Research report – Frontiers in Communication (Loakes 2022)
As of today, the Hub has a new open access publication – this is an article published in our special issue of Frontiers in Communication, called Does Automatic Speech Recognition (ASR) Have a Role in the Transcription of Indistinct Covert Recordings for Forensic Purposes?
Motivation for this study
This study was motivated by the question we are often asked in the Hub, which is: Have you tried solving the problem with computer transcription?
While to linguists this may intuitively seem like a bad idea, this is a fair enough question because automatic methods have certainly helped many of us in our every day lives. Think, for example, about voice activated software such Alexa and Siri, which works very well these days (assuming you have a voice in the right “accent” for the task, see example this article and this one, which talk about what happens when someone’s accent is not “mainstream”).
As phoneticians who have worked with forensic evidence, it seems obvious that there will be problems with this kind of approach, but the research in the Frontiers paper looks at what these problems are specifically. What actually happens when we try and use systems to help us with this task? There is a general gap in knowledge in prior literature when it comes to the question here, so it is an important question to start exploring. As noted by Lindh (2017: 36) in his PhD on “If only limited work has been done on the combination of auditory and automatic methods in comparing voices and speakers, even less work has been done on combining automatic speech recognition (ASR) and forensic phonetic transcription”
The Frontiers paper talks about the fact that automatic transcription systems have already proved to be extremely useful in the field of phonetics, sociophonetics and speech science more generally (e.g.
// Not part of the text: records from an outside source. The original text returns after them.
-- ==== Sys2Proof/Word.lean ====
section
/-!
DEFINITION. The widths of TRPE's values (00_scope R6, R8) and the two-valued levels of a pin (R9).
-/

namespace Sys2Proof

/-- A bus word, a register value, a pixel or a command word: 16 bits (00_scope R6, `WORD_BITS`). -/
abbrev Word := BitVec 16

/-- A register index, an interrupt-line selector or a byte of host memory: 8 bits. -/
abbrev Byte := BitVec 8

/-- A pointer, a count or a function reference: 32 bits (00_scope R7, `PTR_BITS`, `COUNT_BITS`). -/
abbrev DWord := BitVec 32

/-- The electrical level a pin latch holds, 0 or 1 (00_scope R9). -/
inductive Level where
  | low
  | high
  deriving DecidableEq, Repr

/-- The level as the bit the spec writes it as. -/
def Level.bit : Level → BitVec 1
  | .low => 0#1
  | .high => 1#1

/-- The level a bit stands for. -/
def Level.ofBit (b : BitVec 1) : Level :=
  if b = 1#1 then .high else .low

/-- The state of the backlight or LED output; its electrical level is `BL_ON_LEVEL` (00_scope R9). -/
inductive Lamp where
  | off
  | on
  deriving DecidableEq, Repr

end Sys2Proof
end

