-- ==== Sys2Proof/Decode.lean ====
section
/-!
DEFINITION. Decoding of command words and wire items, total and rejecting by name (30_encoding R100 to R108), and the
encoder, written from the same tables.
-/

namespace Sys2Proof

/-- `c[0][15:8]`, the opcode (30 R102). -/
def opField (c0 : Word) : Byte :=
  c0.extractLsb' 8 8

/-- `c[0][7:0]`, the 8-bit immediate (30 R102). -/
def immField (c0 : Word) : Byte :=
  c0.extractLsb' 0 8

/-- The first word of a command: `op ++ a` (30 R102). -/
def firstWord (op a : Byte) : Word :=
  op ++ a

/-- Bits 15:0 of a 32-bit operand, its first operand word (30 R105, D29). -/
def lowHalf (d : DWord) : Word :=
  d.extractLsb' 0 16

/-- Bits 31:16 of a 32-bit operand, its second operand word (30 R105, D29). -/
def highHalf (d : DWord) : Word :=
  d.extractLsb' 16 16

/-- `c[k+1] ++ c[k]`: a 32-bit operand from its two words, low half first (30 R105). -/
def joinHalves (lo hi : Word) : DWord :=
  hi ++ lo

/-- Why a command is illegal (30 R103, R107). -/
inductive Illegal where
  /-- The opcode is in no row of 30 R106. -/
  | undefinedOpcode
  /-- The opcode's reserved low byte is not zero. -/
  | reservedByte
  /-- The command stream ends inside the command. -/
  | truncated
  deriving DecidableEq, Repr

/-- What the decoder reads from the words that remain in the command stream. -/
inductive Decoded where
  /-- No word remains. -/
  | nothing
  /-- A command and its length in words. -/
  | command (i : Instr) (len : Nat)
  /-- An illegal command, why, and how many words it consumes. -/
  | illegal (why : Illegal) (len : Nat)
  deriving DecidableEq, Repr

/-- The opcodes of 30 R106. -/
inductive Opcode where
  | wridx | wrdat | setreg | getreg | setwin | setaddr | pxstart | pxword | pxend | wrpix | dmawr | fill | fillrect
  | blit | init | setcb | waitcb
  deriving DecidableEq, Repr

/-- The `op` column of 30 R106. -/
def Opcode.byte : Opcode → Byte
  | .wridx => 0x01#8
  | .wrdat => 0x02#8
  | .setreg => 0x03#8
  | .getreg => 0x04#8
  | .setwin => 0x10#8
  | .setaddr => 0x11#8
  | .pxstart => 0x20#8
  | .pxword => 0x21#8
  | .pxend => 0x22#8
  | .wrpix => 0x23#8
  | .dmawr => 0x24#8
  | .fill => 0x30#8
  | .fillrect => 0x31#8
  | .blit => 0x32#8
  | .init => 0x40#8
  | .setcb => 0x41#8
  | .waitcb => 0x42#8

/-- The `op` column of 30 R106 read backwards; every other opcode is undefined (30 R107). -/
def Opcode.ofByte (b : Byte) : Option Opcode :=
  match b.toNat with
  | 0x01 => some .wridx
  | 0x02 => some .wrdat
  | 0x03 => some .setreg
  | 0x04 => some .getreg
  | 0x10 => some .setwin
  | 0x11 => some .setaddr
  | 0x20 => some .pxstart
  | 0x21 => some .pxword
  | 0x22 => some .pxend
  | 0x23 => some .wrpix
  | 0x24 => some .dmawr
  | 0x30 => some .fill
  | 0x31 => some .fillrect
  | 0x32 => some .blit
  | 0x40 => some .init
  | 0x41 => some .setcb
  | 0x42 => some .waitcb
  | _ => none

/-- The `len` column of 30 R106. -/
def Opcode.len : Opcode → Nat
  | .wridx => 1
  | .wrdat => 2
  | .setreg => 2
  | .getreg => 1
  | .setwin => 5
  | .setaddr => 3
  | .pxstart => 1
  | .pxword => 2
  | .pxend => 1
  | .wrpix => 5
  | .dmawr => 5
  | .fill => 2
  | .fillrect => 6
  | .blit => 7
  | .init => 1
  | .setcb => 3
  | .waitcb => 1

/-- Whether the low byte of the first word is an operand (mask 0xFF00) or reserved, zero (mask 0xFFFF) (30 R106). -/
def Opcode.hasImm : Opcode → Bool
  | .wridx => true
  | .wrdat => false
  | .setreg => true
  | .getreg => true
  | .setwin => false
  | .setaddr => false
  | .pxstart => false
  | .pxword => false
  | .pxend => false
  | .wrpix => false
  | .dmawr => false
  | .fill => false
  | .fillrect => false
  | .blit => false
  | .init => false
  | .setcb => true
  | .waitcb => false

/-- The instruction of an opcode, its immediate and the operand words that follow (30 R105, R106): none when fewer
words follow than the opcode takes. -/
def Opcode.assemble (op : Opcode) (a : Byte) (operands : List Word) : Option Instr :=
  match op, operands with
  | .wridx, _ => some (.wridx a)
  | .wrdat, v :: _ => some (.wrdat v)
  | .setreg, v :: _ => some (.setreg a v)
  | .getreg, _ => some (.getreg a)
  | .setwin, hs :: he :: vs :: ve :: _ => some (.setwin hs he vs ve)
  | .setaddr, x :: y :: _ => some (.setaddr x y)
  | .pxstart, _ => some .pxstart
  | .pxword, w :: _ => some (.pxword w)
  | .pxend, _ => some .pxend
  | .wrpix, sl :: sh :: nl :: nh :: _ => some (.wrpix (joinHalves sl sh) (joinHalves nl nh))
  | .dmawr, sl :: sh :: nl :: nh :: _ => some (.dmawr (joinHalves sl sh) (joinHalves nl nh))
  | .fill, color :: _ => some (.fill color)
  | .fillrect, x :: y :: w :: h :: color :: _ => some (.fillrect x y w h color)
  | .blit, x :: y :: w :: h :: sl :: sh :: _ => some (.blit x y w h (joinHalves sl sh))
  | .init, _ => some .init
  | .setcb, fl :: fh :: _ => some (.setcb a (joinHalves fl fh))
  | .waitcb, _ => some .waitcb
  | _, _ => none

/-- Decoding of the words that remain in the command stream (30 R103, R107): the first word's row, then the row's
operand words; a word of no row is illegal with length 1; a command cut off by the end of the stream is illegal and
consumes what remains. -/
def decodeCommand : List Word → Decoded
  | [] => .nothing
  | c0 :: rest =>
    match Opcode.ofByte (opField c0) with
    | none => .illegal .undefinedOpcode 1
    | some op =>
      if op.hasImm = false ∧ immField c0 ≠ 0#8 then .illegal .reservedByte 1
      else
        match op.assemble (immField c0) rest with
        | none => .illegal .truncated (rest.length + 1)
        | some i => .command i op.len

/-- A 17-bit wire item: the RS level, then the word (30 R100). -/
def wireItem (r : Level) (w : Word) : BitVec 17 :=
  r.bit ++ w

/-- The RS level of a wire item. -/
def itemLevel (item : BitVec 17) : Level :=
  Level.ofBit (item.extractLsb' 16 1)

/-- The word of a wire item. -/
def itemWord (item : BitVec 17) : Word :=
  item.extractLsb' 0 16

/-- Decoding of a wire item (30 R100): an index word has `w[15:8] = 0`. -/
def decodeWire (dir : Direction) (item : BitVec 17) : Option Instr :=
  match dir, itemLevel item with
  | .sent, .low => if opField (itemWord item) = 0#8 then some (.wIdx (immField (itemWord item))) else none
  | .sent, .high => some (.wDat (itemWord item))
  | .received, .low => none
  | .received, .high => some (.wRd (itemWord item))

/-- Decoding of a coded instruction that stands alone: a command with exactly its own words, or a wire item. -/
def decode : Code → Option Instr
  | .command words =>
    match decodeCommand words with
    | .command i len => if words.length = len then some i else none
    | .nothing => none
    | .illegal _ _ => none
  | .wire dir item => decodeWire dir item

/-- The index word on the wire: `zext_16(addr)` (30 R101). -/
def indexWord (a : Byte) : Word :=
  a.setWidth 16

/-- The coded form of an instruction (30 R100, R105, R106). -/
def encode : Instr → Code
  | .wridx a => .command [firstWord 0x01#8 a]
  | .wrdat v => .command [0x0200#16, v]
  | .setreg a v => .command [firstWord 0x03#8 a, v]
  | .getreg a => .command [firstWord 0x04#8 a]
  | .setwin hs he vs ve => .command [0x1000#16, hs, he, vs, ve]
  | .setaddr x y => .command [0x1100#16, x, y]
  | .pxstart => .command [0x2000#16]
  | .pxword w => .command [0x2100#16, w]
  | .pxend => .command [0x2200#16]
  | .wrpix src n => .command [0x2300#16, lowHalf src, highHalf src, lowHalf n, highHalf n]
  | .dmawr src n => .command [0x2400#16, lowHalf src, highHalf src, lowHalf n, highHalf n]
  | .fill color => .command [0x3000#16, color]
  | .fillrect x y w h color => .command [0x3100#16, x, y, w, h, color]
  | .blit x y w h src => .command [0x3200#16, x, y, w, h, lowHalf src, highHalf src]
  | .init => .command [0x4000#16]
  | .setcb line fn => .command [firstWord 0x41#8 line, lowHalf fn, highHalf fn]
  | .waitcb => .command [0x4200#16]
  | .wIdx a => .wire .sent (wireItem .low (indexWord a))
  | .wDat d => .wire .sent (wireItem .high d)
  | .wRd v => .wire .received (wireItem .high v)

/-- The command words of an instruction; a wire item has none. -/
def commandWords (i : Instr) : List Word :=
  match encode i with
  | .command words => words
  | .wire _ _ => []

/-- The longest command, in words (30 R102). -/
def maxCommandWords : Nat := 7

/-- The first `k` sixteen-bit words of a number, the least significant first. -/
def wordsOfNat : Nat → Nat → List Word
  | 0, _ => []
  | k + 1, w => BitVec.ofNat 16 w :: wordsOfNat k (w / 65536)

/-- Whether `nbits` is the width of a wire item: 17 bits, 24 in whole bytes (the table's W-rows). -/
def isWireWidth (nbits : Nat) : Bool :=
  nbits == 17 || nbits == 24

/-- The wire item numbered by the table: bit 16 is RS, bits 15:0 the word; bit 17 is the model's own number for the
direction, which no bit of the item tells (log 15). -/
def wireOfNat (w : Nat) : Option (Direction × BitVec 17) :=
  if w < 131072 then some (.sent, BitVec.ofNat 17 w)
  else if w < 262144 then some (.received, BitVec.ofNat 17 w)
  else none

/-- The instruction the decoder reads from an instruction's bits, numbered as spec/opcode_table.json numbers them. -/
def decodeTableWord (nbits w : Nat) : Option Instr :=
  if isWireWidth nbits then
    match wireOfNat w with
    | some (dir, item) => decodeWire dir item
    | none => none
  else
    match decodeCommand (wordsOfNat maxCommandWords (w % 2 ^ nbits)) with
    | .command i _ => some i
    | .nothing => none
    | .illegal _ _ => none

end Sys2Proof
end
Gonzalez et al. 2018, Mackenzie & Turton 2020, Villarreal et al. 2020) and for language documentation purposes where there have been exceptionally interesting studies carried out (e.g. Jones et al. 2019, Bird 2021 to name two). I mentioned in a previous blog post, that one research paper shows a 30 fold increase in efficiency when automatic vs. manual methods of phonetic segmentation is used. Automatic methods are also used very well for subtitling and captioning although there are exceptions – in particular this interesting mismatch between system predictions and what the speaker actually said, which has surprisingly “exploded” in popularity.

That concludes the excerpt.